You still do not have £10 at any stage after you bought the bean. Regardless what your accounts say, and regardless what your bank manager thinks. You might be able to leverage your bean, but if you do, you would run the risk of losing it.



Now, if you sell the bean, for ANY amount, that amount is additional cash coming into your pocket. You did not have it, you sold the bean, then you did have it. A 'nominal' amount will move on the balance sheet under 'assets', disappear, and a real amount will arrive in the 'cash at hand' (unless it is swallowed by the bank manager for your overdraft).

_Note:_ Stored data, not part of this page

theorem inv_with_su {x : StartUp} (h : Spec.Inv s) : Spec.Inv { s with su := x } := h
theorem inv_with_lar {x : Larder} (h : Spec.Inv s) : Spec.Inv { s with lar := x } := h
theorem inv_with_host {x : HostIf} (h : Spec.Inv s) : Spec.Inv { s with host := x } := h
theorem inv_with_mon {x : Monitor} (h : Spec.Inv s) : Spec.Inv { s with mon := x } := h
theorem inv_with_pow {x : Power} (h : Spec.Inv s) : Spec.Inv { s with pow := x } := h
theorem inv_with_ten {x : Tenancy} (h : Spec.Inv s) : Spec.Inv { s with ten := x } := h
theorem inv_with_hw {x : Hw} (h : Spec.Inv s) : Spec.Inv { s with hw := x } := h
theorem inv_with_ident_lar {x : Ident} {y : Larder} (h : Spec.Inv s) : Spec.Inv { s with ident := x, lar := y } := h
theorem inv_with_ident_su_lar_pow {x : Ident} {y : StartUp} {z : Larder} {w : Power} (h : Spec.Inv s) :
    Spec.Inv { s with ident := x, su := y, lar := z, pow := w } := h

theorem inv_ite {p : Prop} {d : Decidable p} (hs : Spec.Inv s) (ht : Spec.Inv t) : Spec.Inv (@ite State p d s t) := by
  split
  · exact hs
  · exact ht

theorem inv_foldl {f : State → α → State} (hf : ∀ {s a}, Spec.Inv s → Spec.Inv (f s a)) {l : List α} (h : Spec.Inv s) :
    Spec.Inv (l.foldl f s) := by
  induction l generalizing s with
  | nil => exact h
  | cons a l ih => exact ih (hf h)

theorem inv_ite_snd {p : Prop} {d : Decidable p} {x y : α × State} (hx : Spec.Inv x.2) (hy : Spec.Inv y.2) :
    Spec.Inv (@ite (α × State) p d x y).2 := by
  split
  · exact hx
  · exact hy

theorem inv_foldl_snd {β : Type} {f : α × State → β → α × State} (hf : ∀ {x b}, Spec.Inv x.2 → Spec.Inv (f x b).2) {l : List β}
    {x : α × State} (h : Spec.Inv x.2) : Spec.Inv (l.foldl f x).2 := by
  induction l generalizing x with
  | nil => exact h
  | cons b l ih => exact ih (hf h)

theorem inv_upto_snd {n : Nat} {f : Nat → α × State → α × State} (hf : ∀ {i x}, Spec.Inv x.2 → Spec.Inv (f i x).2) {x : α × State}
    (h : Spec.Inv x.2) : Spec.Inv (upto n f x).2 :=
  inv_foldl_snd hf h

theorem inv_forAll {l : List α} {f : α → State → State} (hf : ∀ {a s}, Spec.Inv s → Spec.Inv (f a s)) (h : Spec.Inv s) :
    Spec.Inv (forAll l f s) :=
  inv_foldl hf h

theorem inv_when {c : Bool} {f : State → State} (hf : ∀ {s}, Spec.Inv s → Spec.Inv (f s)) (h : Spec.Inv s) : Spec.Inv (when c f s) :=
  inv_ite (hf h) h

theorem inv_upto {n : Nat} {f : Nat → State → State} (hf : ∀ {i s}, Spec.Inv s → Spec.Inv (f i s)) (h : Spec.Inv s) : Spec.Inv (upto n f s) :=
  inv_foldl hf h

theorem inv_memPut {a : Nat} {bs : List Byte} (h : Spec.Inv s) : Spec.Inv (memPut a bs s) := ⟨memPut_wf a bs s h.1, h.2⟩
theorem inv_keyFrame {f b : Nat} (h : Spec.Inv s) : Spec.Inv (keyFrame f b s) := by
  obtain ⟨k, m, he⟩ := keyFrame_eq f b s
  exact ⟨keyFrame_wf f b s h.1, by rw [he]; exact h.2⟩
theorem inv_clearFrame {f : Nat} (h : Spec.Inv s) : Spec.Inv (clearFrame f s) := by
  obtain ⟨k, m, he⟩ := clearFrame_eq f s
  exact ⟨clearFrame_wf f s h.1, by rw [he]; exact h.2⟩

theorem mergeHost_length {r : ErrRec} {q q' : List ErrRec} (h : mergeHost r q = some q') : q'.length = q.length := by
  induction q generalizing q' with
  | nil => cases h
  | cons x t ih =>
    unfold mergeHost at h
    split at h
    · cases h; rfl
    · obtain ⟨u, hu, rfl⟩ := Option.map_eq_some_iff.mp h
      exact congrArg (· + 1) (ih hu)
theorem mergeMgmt_length {r : ErrRec} {q q' : List MgmtRec} (h : mergeMgmt r q = some q') : q'.length = q.length := by
  induction q generalizing q' with
  | nil => cases h
  | cons x t ih =>
    unfold mergeMgmt at h
    split at h
    · cases h; rfl
    · obtain ⟨u, hu, rfl⟩ := Option.map_eq_some_iff.mp h
      exact congrArg (· + 1) (ih hu)

theorem enterHost_hostQ_le {r : ErrRec} {e : ErrState} (h : e.hostQ.length ≤ 512) : (enterHost r e).hostQ.length ≤ 512 := by
  unfold enterHost
  split
  next q hq => exact (mergeHost_length hq).trans_le h
  next =>
    split
    next hroom => exact List.length_append.trans_le hroom
    next => exact h
theorem enterMgmt_mgmtQ_le {r : ErrRec} {e : ErrState} (h : e.mgmtQ.length ≤ 512) : (enterMgmt r e).mgmtQ.length ≤ 512 := by
  unfold enterMgmt
  split
  next q hq => exact (mergeMgmt_length hq).trans_le h
  next =>
    split
    next hroom => exact List.length_append.trans_le hroom
    next => exact h

theorem inv_route {r : ErrRec} (h : Spec.Inv s) : Spec.Inv (route r s) := by
  obtain ⟨hw, hhost, hmgmt⟩ := h
  refine ⟨hw, ?_, ?_⟩
  · rw [route_err_hostQ r s (e := s.err) rfl]
    split
    · exact hhost
    · exact enterHost_hostQ_le hhost
  · rw [route_err_mgmtQ r s (e := s.err) rfl]
    exact enterMgmt_mgmtQ_le hmgmt
theorem inv_raiseOnly {r : ErrRec} (h : Spec.Inv s) : Spec.Inv (raiseOnly r s) := by
  unfold raiseOnly
  refine inv_route (inv_of_eq h (hh := ?_) (hq := ?_))
  · dsimp only; split <;> rfl
  · dsimp only; split <;> rfl

/-- A state that an outcome answers meets the invariant. -/
def Answers (o : Host.Outcome State Fault Refusal) : Prop := ∀ t, o = .next t → Spec.Inv t

theorem answers_next (h : Spec.Inv s) : Answers (.next s) := by
  rintro t ⟨⟩
  exact h
end Sys2Proof.Machine

end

That is what is happening here. A fake, made up number will drop off their balance sheet (the bit that does not mean a great deal anyway) and £12 million in cash will land in whatever bit of their accounts they send it to (paying off debt, sitting as cash etc etc). A fake number drops away, replaced by a real number somewhere else!
Well,thanks for clarifying that NL.I think.:rolleyes:
Good analogy ;)
 
A change from 50 to 15 in a year is massive. They are a selling club. They have fecked up. That’s the reality mate.

£50m was never real in all honesty. However, a very dramatic drop in “value” isn’t uncommon when going from 2yrs remaining on a contract to 1yr remaining. The club loses pretty much all its bargaining power.

Agree they’ve fucked up. They gambled (were willing to take a reduced fee this summer as supposed to previous seasons) with the intention of delivering their holy grail this season. It catastrophically back fired on them with Edouard, Ajer and Christie (at varying levels of “value)

Fück them.
 
I agree with this. With better players around him he will score a load. 18 goals and 8 assists is very good for a non Old Firm player. I wouldnt mind signing him as back up but not for the money Hibs would be demanding.
I see it the other way, Nisbet doesn't have to contend with 10 behind a ball every week playing against teams who think it's a cup final when they play us, at the minute, he's getting decent service and plenty space to play, can he change his game to deal with what our strikers deal with every week
 
To be fair, I think they’ve got a fair bit of value from him for goodness sake. What have his wages got to do with anything?
They’ll have a cash injection of around £12million if the full upfront figure is £15m and none of it goes to paying transfer debt. But over the course of his contract, and that is how football clubs calculate player costs, he will have cost them money when taking into account transfer fee, wages, and bonuses.

Some would argue it might be worth it for what he contributed but they have lost money on the overall investment.

This give a bit of info of how clubs calculate player costs, they include transfer, wage, and bonuses: https://www.google.co.uk/amp/s/amp....blog/2016/aug/24/transfer-window-market-myths
 
They’ll have a cash injection of around £12million if the full upfront figure is £15m and none of it goes to paying transfer debt. But over the course of his contract, and that is how football clubs calculate player costs, he will have cost them money when taking into account transfer fee, wages, and bonuses.

Some would argue it might be worth it for what he contributed but they have lost money on the overall investment.

This give a bit of info of how clubs calculate player costs, they include transfer, wage, and bonuses: https://www.google.co.uk/amp/s/amp....blog/2016/aug/24/transfer-window-market-myths
That was a cracking read.

Thanks.
 
Rewinding back to the day we scudded them 4-1, I’ve never been so certain of a victory against them.

We’ve strengthened since then, and they’re selling the best players from a team that we annihilated with no structure in place to even start to replace them.

Fun times.
I was, when we beat them 2-0 earlier in the season
 
No way are they getting £18m.

They will be using the same calculator they used for Frimpong. No chance in hell are they getting that for a player in the final year of his contract. Unless theyve thrown ridiculous add ons in to pump up the "package".